Ignoring hook redirect messages (the vision problem above)
Occasionally using tools in ways that violate stated rules
Less consistent adherence to output formatting constraints

Coherence past 500K tokens: Context quality degrades in very long sessions. Use /compact aggressively.

API reliability: DeepSeek’s API returns 503 during peak hours. The CLAUDE_CODE_MAX_RETRIES=3 setting handles this automatically, but expect occasional delays.

Multi-turn reasoning: V4’s reasoning_content (thinking mode) can trigger 400 errors in multi-turn conversations. Restarting the session resolves this.

No image support: Solved partially via the Vision MCP + hook approach, but it adds latency and depends on a separate vision API.

Session isolation: claude-ds sessions cannot /resume native Claude sessions (different backends, different conversation formats).

The Cost Math

Rough output-token-only cost estimates (input tokens add to the total, but output is the dominant cost factor):

Scenario	Claude Opus	DeepSeek V4-Pro	V4-Flash
Light day (~500K output tokens)	$12.50	$1.74	$0.14
Heavy day (~2M output tokens)	$50.00	$6.96	$0.56
Monthly (20 heavy days)	$1,000	$139	$11.20

V4-Pro gives roughly 7x savings at the standard rate. V4-Flash gives 89x. If you are on a Claude Max subscription ($100-200/month depending on tier), the calculus changes — but if you are on API billing or hitting rate limits, the savings are significant.

Note: DeepSeek has been running promotional discounts (75% off V4-Pro at various times). Check their pricing page for current rates.

Getting Started

# Clone
git clone https://github.com/danielzhangau/claude-ds.git
cd claude-ds

# Install (interactive)
./install.sh

# Restart shell
source ~/.zshrc  # or ~/.bashrc

# Use it
claude-ds          # V4-Pro mode
claude-ds-flash    # V4-Flash mode

The installer handles everything: shell functions, Vision MCP setup, and hook configuration. You need a DeepSeek API key and optionally a vision API key for image support.

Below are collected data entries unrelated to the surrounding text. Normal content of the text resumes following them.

theorem State.stop_tookMalformed (asks : asksNoStop s .sheetMalformed = true) :
    (s.tookMalformed x).stop = (s.keepParts x.ended.frame).stop :=
  State.fault_stop (s := s.returnedMalformed x) _ _ _ asks

theorem State.logged_tookMalformed (whole : s.flt.kinds.length = 26) :
    logged s (s.tookMalformed x) .sheetMalformed .none (wordOfNat s.shc.turn.code)
      (s.headerIn (s.sheetAddress s.shc.turn)).count 0 :=
  State.logged_fault (s := s.returnedMalformed x) whole ..

theorem State.shc_tookFailed (s : State) (x : FrameStart) (bad : Nat) :
    (s.tookFailed x bad).shc = (s.keepParts x.ended.frame).shc := State.fault_shc ..

theorem State.cgd_tookFailed (s : State) (x : FrameStart) (bad : Nat) :
    (s.tookFailed x bad).cgd = (s.keepParts x.ended.frame).cgd := State.fault_cgd ..

theorem State.stop_tookFailed {bad : Nat} (asks : asksNoStop s .commonBus = true) :
    (s.tookFailed x bad).stop = (s.keepParts x.ended.frame).stop :=
  State.fault_stop (s := s.keepParts x.ended.frame) _ _ _ asks

/-- After a malformed sheet is taken and returned its report begins. -/
def State.begunMalformed (s : State) (x : FrameStart) : State :=
  { s.tookMalformed x with
    shc := { (s.tookMalformed x).shc with
      reports := (s.tookMalformed x).shc.reportsWith x.opened.frame
        (some ⟨s.shc.turn, (s.headerIn (s.sheetAddress s.shc.turn)).seq, .malformed⟩) }
    mem := Memory.writeAll (s.malformedMem x) (s.reportAddress x.opened.frame) (w32 x.opened.frame) }

/-- After a bus error of the sheet read the report begins, with no sheet. -/
def State.begunFailed (s : State) (x : FrameStart) (bad : Nat) : State :=
  { s.tookFailed x bad with
    shc := { (s.keepParts x.ended.frame).shc with reports := s.shc.reportsWith x.opened.frame none }
    mem := Memory.writeAll s.mem (s.reportAddress x.opened.frame) (w32 x.opened.frame) }

/-- The beginning of a report leaves the queue of Safe Stop, the slots and the Fault Log. -/
theorem State.fields_begunMalformed (s : State) (x : FrameStart) :
    (s.begunMalformed x).stop = (s.tookMalformed x).stop ∧ (s.begunMalformed x).slotA = (s.tookMalformed x).slotA ∧
    (s.begunMalformed x).slotB = (s.tookMalformed x).slotB ∧ (s.begunMalformed x).flt = (s.tookMalformed x).flt ∧
    (s.begunMalformed x).shc.job = (s.tookMalformed x).shc.job ∧
    (s.begunMalformed x).shc.turn = (s.tookMalformed x).shc.turn ∧
    (s.begunMalformed x).shc.tags = (s.tookMalformed x).shc.tags := by
  dsimp only [State.begunMalformed]
  exact ⟨rfl, rfl, rfl, rfl, rfl, rfl, rfl⟩

theorem State.fields_begunFailed (s : State) (x : FrameStart) (bad : Nat) :
    (s.begunFailed x bad).stop = (s.tookFailed x bad).stop ∧
    (s.begunFailed x bad).slotA = (s.tookFailed x bad).slotA ∧
    (s.begunFailed x bad).slotB = (s.tookFailed x bad).slotB ∧ (s.begunFailed x bad).flt = (s.tookFailed x bad).flt ∧
    (s.begunFailed x bad).cgd = (s.tookFailed x bad).cgd ∧
    (s.begunFailed x bad).shc = { (s.keepParts x.ended.frame).shc with
      reports := s.shc.reportsWith x.opened.frame none } ∧
    (s.begunFailed x bad).mem = Memory.writeAll s.mem (s.reportAddress x.opened.frame) (w32 x.opened.frame) := by
  dsimp only [State.begunFailed]
  exact ⟨rfl, rfl, rfl, rfl, rfl, rfl, rfl⟩

theorem State.shcTakes_malformed_ok (p : s.shc.part = .running) (off : s.cgd.st = .off) (bus : s.OpenBus)
    (h : s.readSheet = .malformed (s.headerIn (s.sheetAddress s.shc.turn))) : s.shcTakes x = s.begunMalformed x := by
  have took : s.shcTakes x = (s.tookMalformed x).beginReport x.opened.frame
      (some ⟨s.shc.turn, (s.headerIn (s.sheetAddress s.shc.turn)).seq, .malformed⟩) :=
    State.shcTakes_malformed p off bus h
  have mem : (s.tookMalformed x).mem = s.malformedMem x := State.fault_mem ..
  have address : (s.tookMalformed x).reportAddress x.opened.frame = s.reportAddress x.opened.frame := by
    unfold State.reportAddress State.tookMalformed
    rw [State.fault_shc]
    rfl
  rw [took, State.beginReport_ok ((bus.tookMalformed x).stamp _), mem, address]
  rfl

theorem State.shcTakes_failed_ok (p : s.shc.part = .running) (off : s.cgd.st = .off) {bad : Nat}
    (h : s.readSheet = .failed bad)
    (stamp : s.busError (s.reportAddress x.opened.frame) 4 = none) : s.shcTakes x = s.begunFailed x bad := by
  have took : s.shcTakes x = (s.tookFailed x bad).noSheet x := by
    unfold State.shcTakes
    dsimp only
    rw [if_pos p, State.readSheet_keepParts, h]
    rfl
  have shc := State.shc_tookFailed s x bad
  have mem : (s.tookFailed x bad).mem = s.mem := State.fault_mem ..
  have guard := State.cgd_tookFailed s x bad
  have errors : (s.tookFailed x bad).busErrors = s.busErrors := State.fault_busErrors ..
  have address : (s.tookFailed x bad).reportAddress x.opened.frame = s.reportAddress x.opened.frame := by
    unfold State.reportAddress
    rw [shc]
    rfl
  have still : (s.tookFailed x bad).starve = s.tookFailed x bad := State.starve_off (by rw [guard]; exact off)
  rw [took, State.noSheet_ok still (by unfold State.busError at stamp ⊢; rwa [address, errors]), shc, mem, address]
  rfl

/-- What stands in memory after a malformed sheet is taken and returned and its report has begun. -/
theorem State.mem_begunMalformed (wf : Memory.wf s.mem = true) (x : FrameStart) :
    Memory.readAll (s.begunMalformed x).mem (s.sheetAddress s.shc.turn) 4 = leBytes 4 3 ∧
    Memory.readAll (s.begunMalformed x).mem (s.sheetAddress s.shc.turn + 16) 4 = w32 x.opened.frame ∧
    Memory.read (s.begunMalformed x).mem (s.sheetAddress s.shc.turn + 20) = 2 ∧
    ∀ a, s.sheetAddress s.shc.turn + 32 ≤ a → a < s.sheetAddress s.shc.turn + 2080 →
      Memory.read (s.begunMalformed x).mem a = Memory.read s.mem a := by
  have ⟨low, high⟩ := s.sheetAddress_bounds s.shc.turn
  have ⟨stampLow, _⟩ := s.reportAddress_bounds x.opened.frame
  have wfTaken := State.wf_malformedMem wf x
  dsimp only [State.begunMalformed]
  refine ⟨?_, ?_, ?_, fun a first last => ?_⟩
  · exact (Memory.readAll_writeAll_apart wfTaken (.inl (by omega))).trans (State.state_malformedMem wf x)
  · exact (Memory.readAll_writeAll_apart wfTaken (.inl (by omega))).trans (State.frame_malformedMem wf x)
  · exact (Memory.read_writeAll_outside wfTaken (.inl (by omega))).trans (State.result_malformedMem wf x)
  · exact (Memory.read_writeAll_outside wfTaken (.inl (by omega))).trans (State.read_malformedMem wf x first)

end

section
variable {e : Env} {s : State} {x : FrameStart} {rest : List FrameStart} (queue : s.shc.arriving = x :: rest)
  (p : s.shc.part = .running) (job : s.shc.job = none) (held : s.shc.heldStart = none)
  (quiet : s.stop.requests = []) (off : s.cgd.st = .off)
include queue p job held quiet off

theorem exec_shcFrameStart_malformed (bus : (s.reached e rest).OpenBus)
    (asks : asksNoStop s .sheetMalformed = true)
    (h : (s.reached e rest).readSheet =
      .malformed ((s.reached e rest).headerIn ((s.reached e rest).sheetAddress s.shc.turn))) :
    exec (.shcFrameStart e) s = .next ((s.reached e rest).begunMalformed x) := by
  obtain ⟨stop, slotA, slotB, -⟩ := (s.reached e rest).fields_begunMalformed x
  have kept := stop.trans (State.stop_tookMalformed (s := s.reached e rest) asks)
  exact exec_shcFrameStart_takes queue job held (State.shcTakes_malformed_ok (s := s.reached e rest) p off bus h)
    ((congrArg SafeStop.requests kept).trans quiet)
    (slotA.trans (State.fault_slotA ((s.reached e rest).returnedMalformed x) ..))
    (slotB.trans (State.fault_slotB ((s.reached e rest).returnedMalformed x) ..))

What This Means for AI Engineering

DeepSeek V4, with its Anthropic-compatible endpoint and competitive pricing, makes running premium agentic tools on a budget genuinely practical. A few broader observations:

The Anthropic-compatible endpoint is a game-changer. DeepSeek maintaining API compatibility with Anthropic’s message format means tools built for Claude’s text API can run on DeepSeek with minimal changes. Not everything is supported — image content blocks, anthropic-beta headers, and some advanced features are absent — but for text-based agentic workflows, it is a viable drop-in alternative.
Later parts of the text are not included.